Лиза покосилась на собственное плечо, прикрытое курткой. У неё веснушек не было. И разве бывает, когда закрываешь глаза – а там что-то есть? Зачем? И вообще, зачем она спросила, и зачем он ответил?! Появился, взбаламутил всё, даже твари крылья посбрасывали!

– А иначе, – закончил мальчик, подтаскивая второе крыло, – и правда останется только спуститься в ваш подвал… кстати, чем вообще эта тва… – наверное, тут он увидел выражение лица Лизы, потому что закончил явно иначе, чем собирался: – твоя мама там занимается, кроме того, что сердца вырезает? Только не говори, что не знаешь. Что тут ещё делать, как не по подвалам лазить.

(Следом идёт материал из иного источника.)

-- ==== Sys2Proof/Machine/Logs.lean ====
section
/-!
DEFINITION. Sys2Proof/Machine/Logs.lean: the trail log's rings, rotation, signatures and failures, and group 0x07 with the
event routes (R414 to R427).
-/

namespace Sys2Proof.Machine

/-! ### The rings (R414, R417, R421) -/

/-- The entries held, oldest first: those of the MRAM ring, then those that only the SRAM ring holds; with the MRAM log area failed, the SRAM
ring's. -/
def Trail.entries (t : Trail) : List LogEntry := if t.mramFailed then t.sram else t.mram ++ t.fresh

def Trail.oldest (t : Trail) : Nat := match t.entries with | e :: _ => e.seq | [] => t.nextSeq

def Trail.newest (t : Trail) : Nat := t.nextSeq - 1

def Trail.entry (t : Trail) (seq : Nat) : Option LogEntry := t.entries.find? fun e => e.seq = seq

/-- The 64 bytes of TRAIL_WINDOW (Table 17-3). -/
def Trail.window (t : Trail) : Bytes :=
  if t.cursor < t.oldest then leBytes 8 t.oldest ++ zeros 8 ++ leBytes 2 1 ++ zeros 46
  else match t.entry t.cursor with | some e => e.bytes | none => zeros 64

/-- The log state that failed memories give (Table 17-4). -/
def Trail.stateOf (t : Trail) : Nat := if t.mramFailed then 2 else if t.sramFailed then 1 else 0

/-- Held entries written first, in their order, with RECOVERED and their original time (R421). -/
def State.writeHeld (s : State) : State :=
  { s with trail := s.trail.gasp.foldl (fun t e => t.recover e s.clock.tai s.clock.trusted s.attested) { s.trail with gasp := [] } }

/-- The first entry of a failed log state, with its chip event (Table 17-4). -/
def State.logFailed (s : State) (address : Bytes) : State :=
  if s.trail.state = 1 then (s.trailAs 4 (originOf 0 0) security 0 address true 0).raise 0x193
  else (s.trailAs 5 (originOf 0 0) security 0 [] true 0).raise 0x194

/-- The log with its memories as a test finds them; what the SRAM ring still has to flush goes first, and a failed ring holds nothing. -/
def Trail.tested (t : Trail) (sram mram : Bool) : Trail :=
  let t : Trail := if !sram && !t.sramFailed then { t.flush with sram := [], unflushed := 0 } else t
  let t : Trail := { t with sramFailed := !sram, mramFailed := !mram }
  { t with state := t.stateOf }

/-- A log memory fails (R421): the log changes state, with the first entry of that state and its chip event. -/
def State.logFail (s : State) (sram : Bool) (address : Nat) : State :=
  let old : Nat := s.trail.state
  let s : State := { s with trail := s.trail.tested (!sram && !s.trail.sramFailed) (sram && !s.trail.mramFailed) }
  if s.trail.state = old then s else s.logFailed (leBytes 4 address)

/-- What a test of the memories has changed, from the log state and the failed memories before it (R418, R421): held entries first where the log
can be written again, then the first entry of a failed state it has entered, and LOG_RESTORED for each memory that has returned to use. The
failed address is a free value. -/
def State.logTested (s : State) (before : Trail) : State :=
  let t := s.trail
  let s := if before.state = 2 && t.state != 2 then s.writeHeld else s
  let s := if t.state = before.state || t.state = 0 then s else (s.fresh 4).2.logFailed (s.fresh 4).1
  let back := b2n (before.sramFailed && !t.sramFailed) + b2n (before.mramFailed && !t.mramFailed)
  (List.range back).foldl (fun s _ => s.trailAs 6 (originOf 0 0) security 0 [] true 0) s

/-- The memory tests repeated (R418, R421). -/
def State.testLog (s : State) (sram mram : Bool) : State := { s with trail := s.trail.tested sram mram }.logTested s.trail

/-- The closing checkpoint, one more where the next SEQ is a multiple of 4,096, and the genesis of the new chain (R416, R418). While the log is lost
both wait in the last-gasp registers, and say what they say when they are written. -/
def State.rotateLog (s : State) : State :=
  if s.trail.state = 2 then
    (s.trailAs 2 (originOf 0 0) security 128 [] true 0).trailAs 3 (originOf 0 0) security 0 [] true 0
  else
    let sign := fun (t : Trail) => t.checkpoint s.clock.tai s.clock.trusted s.attested
    let t := sign s.trail
    let t := if t.nextSeq % 4096 = 0 then sign t else t
    { s with trail := t.rotated s.clock.tai s.clock.trusted }

/-- TRAIL_FLUSH (R414). The cursor of the flush is journalled (R354). -/
def execTrailFlush (s : State) : Answer := .next (({ s with trail := s.trail.flush }).journal .cursor operator 0 (leBytes 8 s.trail.nextSeq))

/-- CHECKPOINT_SIGN (R416): a pending checkpoint is signed, or stays unsigned where no attestation key can be read. -/
def execCheckpointSign (seq : Nat) (s : State) : Answer :=
  match Tab.find s.trail.signatures seq, s.trail.entry seq with
  | some (1, _), some e =>
    let m := ascii "KALLAN-CHECKPNT1" ++ slice Config.serial 0 16 ++ e.bytes
    let v := if (s.ember.read 259).isSome then (0, s.attest m) else (2, [])
    .next { s with trail := { s.trail with signatures := Tab.insert s.trail.signatures seq v } }
  | _, _ => .next s

/-- LOG_MEMORY_FAIL (R421). -/
def execLogMemoryFail (sram : Bool) (address : Nat) (s : State) : Answer :=
  if s.boot.powered && !s.boot.held then .next (s.logFail sram address) else .next s

/-! ### Group 0x07 (R426, R427) -/

/-- LOG_ROTATE (R418): the operands say which memories pass their test; E_LOG_MEMORY is judged at the commit point, where
the new chain starts all the same. -/
def execLogRotate (dom id : Nat) (sram mram : Bool) (s : State) : Answer :=
  s.runMgmt 0x0701 dom id fun _ _ => .ok { out := zeros 16, effects := [.logRotate sram mram] }

/-- LOG_EXPORT (R426). -/
def execLogExport (dom id : Nat) (s : State) : Answer :=
  s.runMgmt 0x0702 dom id fun c _ =>
    let start := field c.param 0 8
    let n := field c.param 8 4
    checked [need (1 ≤ n && n ≤ 65536) eLogParam 8, need (s.trail.oldest ≤ start) eLogStale 0]
      (.ok { out := ((s.trail.entries.filter fun e => start ≤ e.seq && e.seq < start + n).flatMap LogEntry.bytes) })

/-- LOG_CHECKPOINT_READ (R426). -/
def execLogCheckpointRead (dom id : Nat) (s : State) : Answer :=
  s.runMgmt 0x0703 dom id fun c _ =>
    match s.trail.entry (field c.param 0 8) with
    | none => .error (eLogStale, 0)
    | some e =>
      if e.code != 2 then .error (eLogStale, 0)
      else
        let (st, sig) := Tab.get s.trail.signatures (2, []) e.seq
        .ok { out := e.bytes ++ leBytes 1 st ++ zeros 15 ++ slice sig 0 96 }

/-- LOG_RATE_SET (R419). -/
def execLogRateSet (dom id : Nat) (s : State) : Answer :=
  s.runMgmt 0x0704 dom id fun c _ =>
    let code := field c.param 0 2
    let rate := field c.param 4 4
    let burst := field c.param 8 2
    checked [fields eLogParam [(0, !exempt code), (4, 1 ≤ rate && rate ≤ 1000000), (8, 1 ≤ burst)]]
      (.ok { effects := [.rate code rate burst] })

/-- A code's bucket set (R419), with RATE_CHANGED. -/
def State.setRate (s : State) (code rate burst : Nat) : State :=
  let b := s.trail.bucketAt code s.now
  let b := { b with rate := rate, burst := burst, tokens := min b.tokens (burst * 1000000000) }
  let s := { s with trail := { s.trail with buckets := Tab.insert s.trail.buckets code b } }
  s.log 9 (originOf 0 0) notice (leBytes 2 code ++ leBytes 4 rate ++ leBytes 2 burst)

/-- LOG_STATUS (R426). -/
def execLogStatus (dom id : Nat) (s : State) : Answer :=
  s.runMgmt 0x0705 dom id fun _ _ =>
    let t := s.trail
    .ok { out := leBytes 1 t.state ++ leBytes 1 s.chip.auditPolicy ++ zeros 2 ++ leBytes 4 t.lost ++ leBytes 8 t.oldest ++
            leBytes 8 t.newest ++ leBytes 4 t.chainNumber ++ leBytes 1 t.gasp.length ++ zeros 3 }

/-- A source that the module has (Table 17-5). -/
def sourceDefined (x : Nat) : Bool :=
  x < 0x100 || (x < 0x180 && x % 16 < 14) || (0x180 ≤ x && x ≤ 0x18D) || (0x190 ≤ x && x ≤ 0x19D)

/-- EVENT_ROUTE up to its effect (R425). ROUTE[7:4] is no field of Table 17-7 and is not named reserved there: a bit of it names a route
part that does not exist, and gives E_LOG_PARAM (Table 17-8).
DEDUCED (log entry 71). -/
def eventRouteWork (s : State) (d : Nat) (c : Cmd) : Work :=
  let x := field c.param 0 2
  let r := byteAt c.param 2
  let v := field c.param 4 2
  let old := s.events.route x
  let vec := if bit r 0 then v else 0xFFFF
  if d < 256 then
    checked [need (x = d) eLogParam 0, need (r ≤ 1) eLogParam 2, need (!bit r 0 || (v != 0xFFFF && s.vectorOk d v)) eEventVector 0]
      (.ok { effects := [.route x { old with vector := vec }] })
  else
    let lines := { old with alert := bit r 1, smbAlert := bit r 2, trail := bit r 3 }
    checked [need (sourceDefined x) eLogParam 0, need (r < 16 && (x ≥ 256 || !bit r 0)) eLogParam 2, need (!bit r 0 || v < 32) eEventVector 0]
      (.ok { effects := [.route x (if x < 256 then lines else { lines with vector := vec })] })

/-- EVENT_ROUTE (R425). -/
def execEventRoute (dom id : Nat) (s : State) : Answer := s.runMgmt 0x0706 dom id fun c _ => eventRouteWork s dom c

/-- EVENT_STATUS (R426). -/
def execEventStatus (dom id : Nat) (s : State) : Answer :=
  s.runMgmt 0x0707 dom id fun _ _ =>
    .ok { out := (List.range 64).map fun i =>
            BitVec.ofNat 8 ((List.range 8).foldl (fun n b => n + 2 ^ b * b2n (s.eventPending (8 * i + b))) 0) }

/-- EVENT_CLEAR (R424). -/
def execEventClear (dom id : Nat) (s : State) : Answer :=
  s.runMgmt 0x0708 dom id fun c _ =>
    .ok { effects := [.eventClear ((List.range 512).filter fun x => bit (byteAt c.param (x / 8)) (x % 8))] }

/-- Sources whose condition holds now (R424). -/
def State.holdingSources (s : State) : List Nat :=
  ((List.range 10).filter fun n => s.tamper.alarm.getLsbD n).map (0x180 + ·) ++
    (if s.guy.pathWire || s.guy.pathFabric then [0x191] else []) ++ (if s.guy.saturated then [0x192] else []) ++
    (if s.trail.state = 1 then [0x193] else []) ++ (if s.trail.state = 2 then [0x194] else [])

/-- Latches cleared; a source whose condition still holds latches again at once (R424). -/
def State.clearEvents (s : State) (l : List Nat) : State :=
  let s := { s with events := { s.events with latched := s.events.latched.filter fun x => !l.contains x } }
  (s.holdingSources.filter l.contains).foldl State.raise s

/-- A route set (R425). -/
def State.setRoute (s : State) (x : Nat) (r : Route) : State :=
  { s with events := { s.events with routes := if r = defaultRoute x then Tab.erase s.events.routes x else Tab.insert s.events.routes x r } }

end Sys2Proof.Machine
end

“Не знаю. И правда, чем? Уголь для камина перебирает – но ведь не растёт же он в подвале”.

– А вот и есть, чем! Я хожу на пляж, гуляю, собираю ракушки, сушу их, раскладываю в коробочке. Потом, сижу здесь и смотрю на ивы… смотрела.

Лиза говорила всё тише; от этого хотелось стукнуть саму себя. Как это так всё изменилось? Она ведь шла не за тем, чтобы оправдываться, не за тем, чтобы то, что ей нравится, звучало так жалко и пусто. Почему?! Что такого можно видеть, когда закрываешь глаза?

– Ничего такого она не делает, – закончила Лиза и поднялась. – И это в любом случае не твоё дело. И не моё, потому что детям там делать нечего. Ой, а это ещё что?..

Она взглянула вверх, и на щёку опустилось что-то белое и холодное. И ещё. Сверкнула новая молния, и Лиза так и стояла, зачарованно глядя на то, как полянку заметает снегом.

Когда она бегом вернулась к дому, дверь пересекали глубокие длинные следы когтей.

 

Ракушки на подоконнике тускло светились – им тоже не хватало солнца. Лиза вытащила из-под кровати сундучок, подняла крышку и уставилась внутрь. В полумраке всё выглядело иначе. Даже свет лампы терялся в этой мокрой серости, даже перламутр казался мёртвым и скользким под пальцами. Не радовал.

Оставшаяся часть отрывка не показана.